Collected data:
BEGIN

/-- R159 to R164, R345, R355: a piece of a frame joins what has come of it; at the last byte a frame is counted in
exactly one receive counter, the first row of Table 5.1 that matches, a frame with blocks that RS-FEC could not correct
as a code error (R158); the end of a transmission counts the frame, stomped where it ended bad or oversize, and leaves
the transmitter idle. Readings and choices of the model that it uses: log entries 31, 32, 33, 34, 189, 206. -/
def Obligations.PortFrames : Prop :=
  (∀ (s : State) (n t : Nat) (b : List Nat) (overrun : Bool) (fec : List Nat), n < 1024 → linkUp s n = true →
    isAld s n = false →
    completes (.rxFrame n t b .more overrun fec) s fun u =>
      (∃ x, rxOf u n = some x ∧ x.all = ((rxOf s n).map (·.all)).getD [] ++ b) ∧
      (∀ i ∈ [0, 2, 3, 4, 5, 6, 7, 8, 9, 10], counter u (.mac n) i = counter s (.mac n) i) ∧
      { u with now := s.now, reg := s.reg, cnt := s.cnt, tm := s.tm, rs := s.rs, irqLevel := s.irqLevel,
               msgs := s.msgs, msixPend := s.msixPend } = s) ∧
  (∀ (s : State) (n t w : Nat) (b : List Nat) (overrun : Bool) (fec : List Nat), n < 1024 → linkUp s n = true →
    isAld s n = false →
    completes (.rxFrame n t b (.fcs w) overrun fec) s fun u =>
      let k := if fecBad s n fec = true ∨ (∃ x, rxOf s n = some x ∧ x.err = true) then 4
        else rxCounter s n (((rxOf s n).map (·.all)).getD [] ++ b) w
      rxOf u n = none ∧ counter u (.mac n) k = trunc 64 (counter s (.mac n) k + 1) ∧
      (∀ i ∈ [0, 2, 3, 4, 5, 6, 7, 8, 9, 10], i ≠ k → counter u (.mac n) i = counter s (.mac n) i) ∧
      { u with now := s.now, reg := s.reg, cnt := s.cnt, tm := s.tm, rs := s.rs, irqLevel := s.irqLevel,
               msgs := s.msgs, msixPend := s.msixPend } = s) ∧
  (∀ (s : State) (n t : Nat) (b : List Nat) (overrun : Bool) (fec : List Nat), n < 1024 → linkUp s n = true →
    isAld s n = false →
    completes (.rxFrame n t b .codeErr overrun fec) s fun u =>
      rxOf u n = none ∧ counter u (.mac n) 4 = trunc 64 (counter s (.mac n) 4 + 1) ∧
      (∀ i ∈ [0, 2, 3, 5, 6, 7, 8, 9, 10], counter u (.mac n) i = counter s (.mac n) i) ∧
      { u with now := s.now, reg := s.reg, cnt := s.cnt, tm := s.tm, rs := s.rs, irqLevel := s.irqLevel,
               msgs := s.msgs, msixPend := s.msixPend } = s) ∧
  (∀ (s : State) (n t : Nat) (errs : List MemErr) (x : TxSt), n < 1024 →
    txOf (errs.foldl rsxError (advance s t)) n = some x →
    (frm (errs.foldl rsxError (advance s t)) x.f).state ≠ 0 →
    completes (.txFrameComplete n t errs) s fun u =>
      let r := errs.foldl rsxError (advance s t)
      let stomp := (frm r x.f).state == 2 || (frm r x.f).oversize
      let b := withFcs (egressBytes (frm r x.f)) stomp
      txOf u n = none ∧ tabGet u.rs.sent [] n = b ∧ (linkOf u n).wait = [] ∧
      (stomp = true → counter u (.mac n) 17 = trunc 64 (counter s (.mac n) 17 + 1)) ∧
      (stomp = false → counter u (.mac n) 13 = trunc 64 (counter s (.mac n) 13 + 1) ∧
        counter u (.mac n) 14 = trunc 64 (counter s (.mac n) 14 + b.length)) ∧
      { u with now := s.now, reg := s.reg, cnt := s.cnt, ecc := s.ecc, tm := s.tm, rs := s.rs, ald := s.ald,
               irqLevel := s.irqLevel, msgs := s.msgs, msixPend := s.msixPend } = s)

/-- R200, R210, R211, R330: the pattern copy ends; a block of rule memory or a segment of the instruction store is
retired only from LIVE, unstaged only from STAGED and kept only while its retirement is pending, and not between a close
that has chosen it and the boundary; any other command is refused with ERR 2, or 6 where the close has chosen the block,
and changes no map entry. Readings and choices of the model that it uses: log entry 197. -/
def Obligations.BlockAndSegmentMaps : Prop :=
  (∀ (s : State) (h : Nat), completes (.prkSyncDone h) s fun t =>
    rd t (.prk h) Fld.PRK_STATUS_SYNC_BUSY = 0 ∧ onlyRegs s t (on (.prk h) [Fld.PRK_STATUS_SYNC_BUSY])) ∧
  (∀ (s : State) (p k : Nat),
    ∀ x ∈ ([(.clsRetire p k, fun b => b.state == 2, fun b => { b with retPend := true }, fun _ => 2),
        (.clsUnstage p k, fun b => !b.atClose && b.state == 1, fun _ => {}, fun b => if b.atClose then 6 else 2),
        (.clsKeep p k, fun b => !b.atClose && b.retPend, fun b => { b with retPend := false },
          fun b => if b.atClose then 6 else 2)] :
      List (Instr × (MapBlk → Bool) × (MapBlk → MapBlk) × (MapBlk → Nat))),
    transferErr s (.cls p) 4 k true = 0 →
    completes x.1 s fun t =>
      if x.2.1 (clsBlk s p k) = true then
        clsBlk t p k = x.2.2.1 (clsBlk s p k) ∧ { t with clsMap := s.clsMap } = s ∧
        ∀ j, 262144 * p + k ≠ j → tabFind t.clsMap j = tabFind s.clsMap j
      else rd t (.cls p) Fld.CLS_STICKY_RULE_REFUSED = 1 ∧ rd t (.cls p) Fld.PAGE_IND_CTRL_ERR = x.2.2.2 (clsBlk s p k) ∧
        rd t (.cls p) Fld.PAGE_HDR_STICKY_IND_ERROR = 1 ∧
        onlyRegsIrq s t (on (.cls p) [Fld.CLS_STICKY_RULE_REFUSED, Fld.PAGE_IND_CTRL_ERR,
          Fld.PAGE_HDR_STICKY_IND_ERROR])) ∧
  (∀ (s : State) (h k : Nat),
    ∀ x ∈ ([(.segRetire h k, fun b => b.state == 2, fun b => { b with retPend := true }, fun _ => 2),
        (.segUnstage h k, fun b => !b.atClose && b.state == 1, fun _ => {}, fun b => if b.atClose then 6 else 2),
        (.segKeep h k, fun b => !b.atClose && b.retPend, fun b => { b with retPend := false },
          fun b => if b.atClose then 6 else 2)] :
      List (Instr × (MapBlk → Bool) × (MapBlk → MapBlk) × (MapBlk → Nat))),
    transferErr s (.bobh h) 2 k true = 0 →
    completes x.1 s fun t =>
      if x.2.1 (segOf s h k) = true then
        segOf t h k = x.2.2.1 (segOf s h k) ∧ { t with bob := { t.bob with seg := s.bob.seg } } = s ∧
        ∀ j, 64 * h + k ≠ j → tabFind t.bob.seg j = tabFind s.bob.seg j
      else rd t (.bobh h) Fld.BOBH_STICKY_SEG_REFUSED = 1 ∧ rd t (.bobh h) Fld.PAGE_IND_CTRL_ERR = x.2.2.2 (segOf s h k) ∧
        rd t (.bobh h) Fld.PAGE_HDR_STICKY_IND_ERROR = 1 ∧
        onlyRegsIrq s t (on (.bobh h) [Fld.BOBH_STICKY_SEG_REFUSED, Fld.PAGE_IND_CTRL_ERR,
          Fld.PAGE_HDR_STICKY_IND_ERROR])) ∧
  (∀ (s : State) (p k : Nat), transferErr s (.cls p) 4 k true ≠ 0 →
    ∀ c ∈ [Instr.clsRetire p k, .clsUnstage p k, .clsKeep p k],
    completes c s fun t =>
      rd t (.cls p) Fld.PAGE_IND_CTRL_ERR = transferErr s (.cls p) 4 k true ∧
      onlyRegsIrq s t (on (.cls p) [Fld.PAGE_IND_CTRL_ERR, Fld.PAGE_HDR_STICKY_IND_ERROR])) ∧
  (∀ (s : State) (h k : Nat), transferErr s (.bobh h) 2 k true ≠ 0 →
    ∀ c ∈ [Instr.segRetire h k, .segUnstage h k, .segKeep h k],
    completes c s fun t =>
      rd t (.bobh h) Fld.PAGE_IND_CTRL_ERR = transferErr s (.bobh h) 2 k true ∧
      onlyRegsIrq s t (on (.bobh h) [Fld.PAGE_IND_CTRL_ERR, Fld.PAGE_HDR_STICKY_IND_ERROR]))

/-- R237 to R241: a learn event that arrives is late and goes out at once, meets a full sequencer and is dropped, or
joins the events held; the first event held is released to all eight panels when it is due; a panel applies the next
event released to it, which counts as exactly one of the outcomes of Table 8.3. Readings and choices of the model that
it uses: log entries 17, 18, 19, 198, 199. -/
def Obligations.FiletLearning : Prop :=
  (∀ (s : State) (k t : Nat) (e : LearnEv), s.learnFly[k]? = some e →
    completes (.learnEventArrival k t) s fun u =>
      u.learnFly = s.learnFly.eraseIdx k ∧ u.now = max s.now t ∧
      (if learnDue e < max s.now t then
        (∀ p < 8, tabGet u.learnPan [] p = tabGet s.learnPan [] p ++ [e]) ∧ u.learnSeq = s.learnSeq ∧
        rd u (.fil e.panel) Fld.FIL_STICKY_LEARN_LATE = 1 ∧
        counter u (.fil e.panel) 17 = trunc 64 (counter s (.fil e.panel) 17 + 1)
      else if 16384 ≤ s.learnSeq.length then
        u.learnPan = s.learnPan ∧ u.learnSeq = s.learnSeq ∧ rd u (.fil e.panel) Fld.FIL_STICKY_LEARN_DROP = 1 ∧
        counter u (.fil e.panel) 16 = trunc 64 (counter s (.fil e.panel) 16 + 1)
      else u.learnSeq.Perm (e :: s.learnSeq) ∧ u.learnPan = s.learnPan ∧ u.reg = s.reg ∧ u.cnt = s.cnt) ∧
      { u with now := s.now, learnFly := s.learnFly, learnSeq := s.learnSeq, learnPan := s.learnPan, reg := s.reg,
               cnt := s.cnt, irqLevel := s.irqLevel, msgs := s.msgs, msixPend := s.msixPend } = s ∧
      regsKept s u (on (.fil e.panel) [Fld.FIL_STICKY_LEARN_LATE, Fld.FIL_STICKY_LEARN_DROP])) ∧
  (∀ (s : State) (t : Nat) (e : LearnEv) (es : List LearnEv), s.learnSeq = e :: es → learnDue e ≤ max s.now t →
    completes (.learnRelease t) s fun u =>
      u.learnSeq = es ∧ (∀ p < 8, tabGet u.learnPan [] p = tabGet s.learnPan [] p ++ [e]) ∧ u.now = max s.now t ∧
      { u with now := s.now, learnSeq := s.learnSeq, learnPan := s.learnPan } = s) ∧
  (∀ (s : State) (p : Nat) (errs : List MemErr) (e : LearnEv) (es : List LearnEv), p < 8 →
    tabGet s.learnPan [] p = e :: es →
    completes (.learnApply p errs) s fun u =>
      tabGet u.learnPan [] p = es ∧ (∀ q, q ≠ p → tabGet u.learnPan [] q = tabGet s.learnPan [] q) ∧
      counter u (.fil p) 6 = trunc 64 (counter s (.fil p) 6 + 1) ∧
      (∃ k ∈ [7, 8, 9, 10, 11, 14], counter u (.fil p) k = trunc 64 (counter s (.fil p) k + 1) ∧
        ∀ j ∈ [7, 8, 9, 10, 11, 14], j ≠ k → counter u (.fil p) j = counter s (.fil p) j) ∧
      (∀ q, q ≠ p → ∀ l < 2097152, filEnt u q l = filEnt s q l) ∧
      { u with learnPan := s.learnPan, fil := s.fil, ecc := s.ecc, reg := s.reg, cnt := s.cnt, irqLevel := s.irqLevel,
               msgs := s.msgs, msixPend := s.msixPend } = s)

END

Return, with no change at all, every line in the entries above from the line containing "rd t (.cls p) Fld.PAGE_IND_CTRL_ERR = transferErr" through the line containing "h) [Fld.PAGE_IND_CTRL_ERR, Fld.PAGE_HDR_STICKY_IND_ERROR]))".

      rd t (.cls p) Fld.PAGE_IND_CTRL_ERR = transferErr s (.cls p) 4 k true ∧
      onlyRegsIrq s t (on (.cls p) [Fld.PAGE_IND_CTRL_ERR, Fld.PAGE_HDR_STICKY_IND_ERROR])) ∧
  (∀ (s : State) (h k : Nat), transferErr s (.bobh h) 2 k true ≠ 0 →
    ∀ c ∈ [Instr.segRetire h k, .segUnstage h k, .segKeep h k],
    completes c s fun t =>
      rd t (.bobh h) Fld.PAGE_IND_CTRL_ERR = transferErr s (.bobh h) 2 k true ∧
      onlyRegsIrq s t (on (.bobh h) [Fld.PAGE_IND_CTRL_ERR, Fld.PAGE_HDR_STICKY_IND_ERROR]))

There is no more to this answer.